TextPage¶
This class represents text and images shown on a document page. All MuPDF document types are supported.
The usual ways to create a textpage are DisplayList.getTextPage()
and Page.getTextPage()
. Because there is a limited set of methods in this class, there exist wrappers in the Page class, which incorporate creating an intermediate text page and then invoke one of the following methods. The last column of this table shows these corresponding Page methods.

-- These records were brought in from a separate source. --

/-- Cells an entry word converts, in rising order, under the scan masks of a set (R133, R134). -/
def entryCells (e : Word) (scans : Vector (BitVec 16) 4) : List Nat :=
  let sel := bitsOf e.toNat 0 7
  if bitOf e.toNat 7 then
    if h : sel < 4 then
      ((List.range 16).filter (fun n => (scans.get ⟨sel, h⟩).getLsbD n)).map (fun n => 16 * sel + n)
    else []
  else [sel]

/-- The cell is converted by an entry of a unit's stream. -/
def acqHasCell (s : State) (d u : Fin 8) (cell : Nat) : Bool :=
  let src : Fin 8 := if s.on d F.ACQ_U_CFG_GATH u then ⟨s.rd d F.ACQ_U_CFG_SRC_DIE u % 8, Nat.mod_lt _ (by decide)⟩
    else d
  let q : Fin 2 := ⟨s.rd d F.ACQ_U_CFG_SQ u % 2, Nat.mod_lt _ (by decide)⟩
  match ((s.adc.get src).sq.get q).active with
  | none => false
  | some a => a.ents.zipIdx.any (fun x => s.bit d F.ACQ_U_ENT_ENTRY x.2 u && (entryCells x.1 a.scans).contains cell)

/-- A unit's region overlaps that of another enabled unit. -/
def acqOverlap (s : State) (d u : Fin 8) : Bool :=
  let b := s.rd d F.ACQ_U_BASE_BASE u
  let e := b + s.rd d F.ACQ_U_SIZE_SIZE u
  (List.finRange 8).any (fun v => v != u && s.on d F.ACQ_U_CTRL_EN v &&
    decide (s.rd d F.ACQ_U_BASE_BASE v < e) && decide (b < s.rd d F.ACQ_U_BASE_BASE v + s.rd d F.ACQ_U_SIZE_SIZE v))

/-- Status of an ARM (R330). -/
def acqArmVerdict (s : State) (d u : Fin 8) : Nat :=
  let st := s.acqSt d u
  let len := s.rd d F.ACQ_U_LEN_LEN u
  let segs := s.rd d F.ACQ_U_SEG_SEGS u
  let post := s.rd d F.ACQ_U_POST_POST u
  let src := s.rd d F.ACQ_U_TRIG_SRC u
  let base := s.rd d F.ACQ_U_BASE_BASE u
  let size := s.rd d F.ACQ_U_SIZE_SIZE u
  let circ := decide (u.val < 2)
  if st ≠ 1 ∧ st ≠ 5 ∧ st ≠ 6 then 3
  else if s.acqBeingRead d u then 6
  else if len < 16 ∨ (if circ then 262144 < len ∨ post = 0 ∨ len < post
      else 65536 < len ∨ segs = 0 ∨ 1024 < segs ∨ 64 < s.rd d F.ACQ_U_SEG_PRE u) then 4
  else if base % 32 ≠ 0 ∨ 0x400000 < base + size ∨ s.acqOverlap d u ∨ size < s.acqNeed d u then 4
  else if !circ ∧ 6 ≤ src ∧ src ≤ 10 then 4
  else if src = 2 ∧ !s.acqHasCell d u (s.rd d F.ACQ_U_TRIG_TCELL u) then 4
  else if s.on d F.ACQ_U_CFG_GATH u ∧ (d ≠ 0 ∨ !s.on d F.ACQ_U_CFG_FMT u ∨
      !s.present (s.rd d F.ACQ_U_CFG_SRC_DIE u)) then 4
  else 0

/-- VALID cleared in every header of a unit's region (R330). -/
def acqClearValid (s : State) (d u : Fin 8) : State :=
  let n := if 2 ≤ u.val then s.rd d F.ACQ_U_SEG_SEGS u else 1
  (List.range n).foldl (fun s i =>
    let k := capKey d (s.rd d F.ACQ_U_BASE_BASE u + i * s.acqSegBytes d u + 3)
    s.setByte k (s.byte k &&& 0x7F)) s

/-- ARM written (R330). -/
def acqArm (s : State) (d u : Fin 8) : State :=
  let v := s.acqArmVerdict d u
  let s := s.wr d F.ACQ_U_STAT_STATUS v u
  if v ≠ 0 then s
  else
    let s := ((s.acqClearValid d u).wr d F.ACQ_U_CNT_SEGDONE 0 u).wr d F.ACQ_U_STAT_WIDX 0 u
    (s.updAcq d u (fun _ => AcqUnit.init)).acqSetSt d u 2

/-- The unit stops, its open segment's header written first (R330, R336). -/
def acqHalt (s : State) (d u : Fin 8) (ovf : Bool) : State :=
  let st := s.acqSt d u
  if st = 2 ∨ st = 3 then
    let s := if ovf then s.updAcq d u (fun a => { a with flags := a.flags ||| 32 }) else s
    let s := if st = 3 then s.acqWriteHead d u else s
    (s.acqSetSt d u 6).setBit d F.ACQ_EVT_STOPPED u
  else s
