/-- A round starts, or the sequencer stops at the boundary (R135 to R137, R149, R159, R163, R165). -/
def roundStart (s : State) (d : Fin 8) (q : Fin 2) : State :=
  let x := s.seqr d q
  let laneOk := s.on d F.ADC_LANE_CAL_CORR_VALID (s.posLane d q)
  match x.run with
  | .stopped => s
  | .starting =>
    if x.active.isNone || !laneOk || x.unserved || x.wait then s
    else
      let t := s.devTime d
      let s := (s.updSq d q (fun x => { x with slot := 0, base := t })).setRunBit d q true
      (s.applyPair d t).markRound d q
  | .stopping =>
    let s := s.slotWrap d q
    let s := if x.relieve then s.relievePos d q else s
    (s.sqHalt d q).applyPair d (s.seqr d q).base
  | .running =>
    let s := s.slotWrap d q
    let s := match x.pend with
      | some a =>
        let s := (s.setActive d q a).updSq d q (fun x => { x with pend := none })
        ((s.wr d F.ADC_SQ_STAT_PENDING 0 q.val).acqSeqChg d q).calGone d
      | none => s
    let s := (s.overlapRound d q x.pend.isSome).applyPair d (s.seqr d q).base
    let s := if x.relieve then s.relievePos d q else s
    if (s.seqr d q).unserved then s
    else (if x.swap then s.coverageBack d q else s).markRound d q

/-- RUN cleared (R137, R165). -/
def sqStop (s : State) (d : Fin 8) (q : Fin 2) : State :=
  let x := s.seqr d q
  if (s.winPorts d q).all (fun k => s.inhDriven (portOf d k)) then
    let s := s.wr d F.ADC_SQ_CTRL_RUN 0 q.val
    match x.run with
    | .starting => s.updSq d q (fun x => { x with run := .stopped })
    | .running =>
      let s := s.updSq d q (fun x => { x with run := .stopping })
      if s.phase d = 3 ∧ s.target d = q then
        ((s.clearPairs d).updAdc d (fun a => { a with rotDue := false })).setPhase d 2 else s
    | _ => s
  else s.adcErr d F.ADC_ERR_STOP_REFUSED

end Sys2Proof.Machine.State
end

For a description of what this class is all about, see Appendix 2.
Method |
Description |
page getText or search method |
---|---|---|
extract plain text |
“text” |
|
synonym of previous |
“text” |
|
plain text grouped in blocks |
“blocks” |
|
all words with their bbox |
“words” |
|
page content in HTML format |
“html” |
|
page content in JSON format |
“json” |
|
page content in XHTML format |
“xhtml” |
|
page text in XML format |
“xml” |
|
page content in dict format |
“dict” |
|
page content in dict format |
“rawdict” |
|
Search for a string in the page |
searchFor() |
Class API
-
class
TextPage
¶ -
extractText
()¶
-
extractTEXT
()¶ Return a string of the page’s complete text. The text is UTF-8 unicode and in the same sequence as specified at the time of document creation.
- Return type
str
-
extractBLOCKS
()¶ Textpage content as a list of text lines grouped by block. Each list items looks like this:
(x0, y0, x1, y1, "lines in blocks", block_type, block_no)
The first four entries are the block’s bbox coordinates, block_type is 1 for an image block, 0 for text. block_no is the block sequence number.
For an image block, its bbox and a text line with image meta information is included – not the image data itself.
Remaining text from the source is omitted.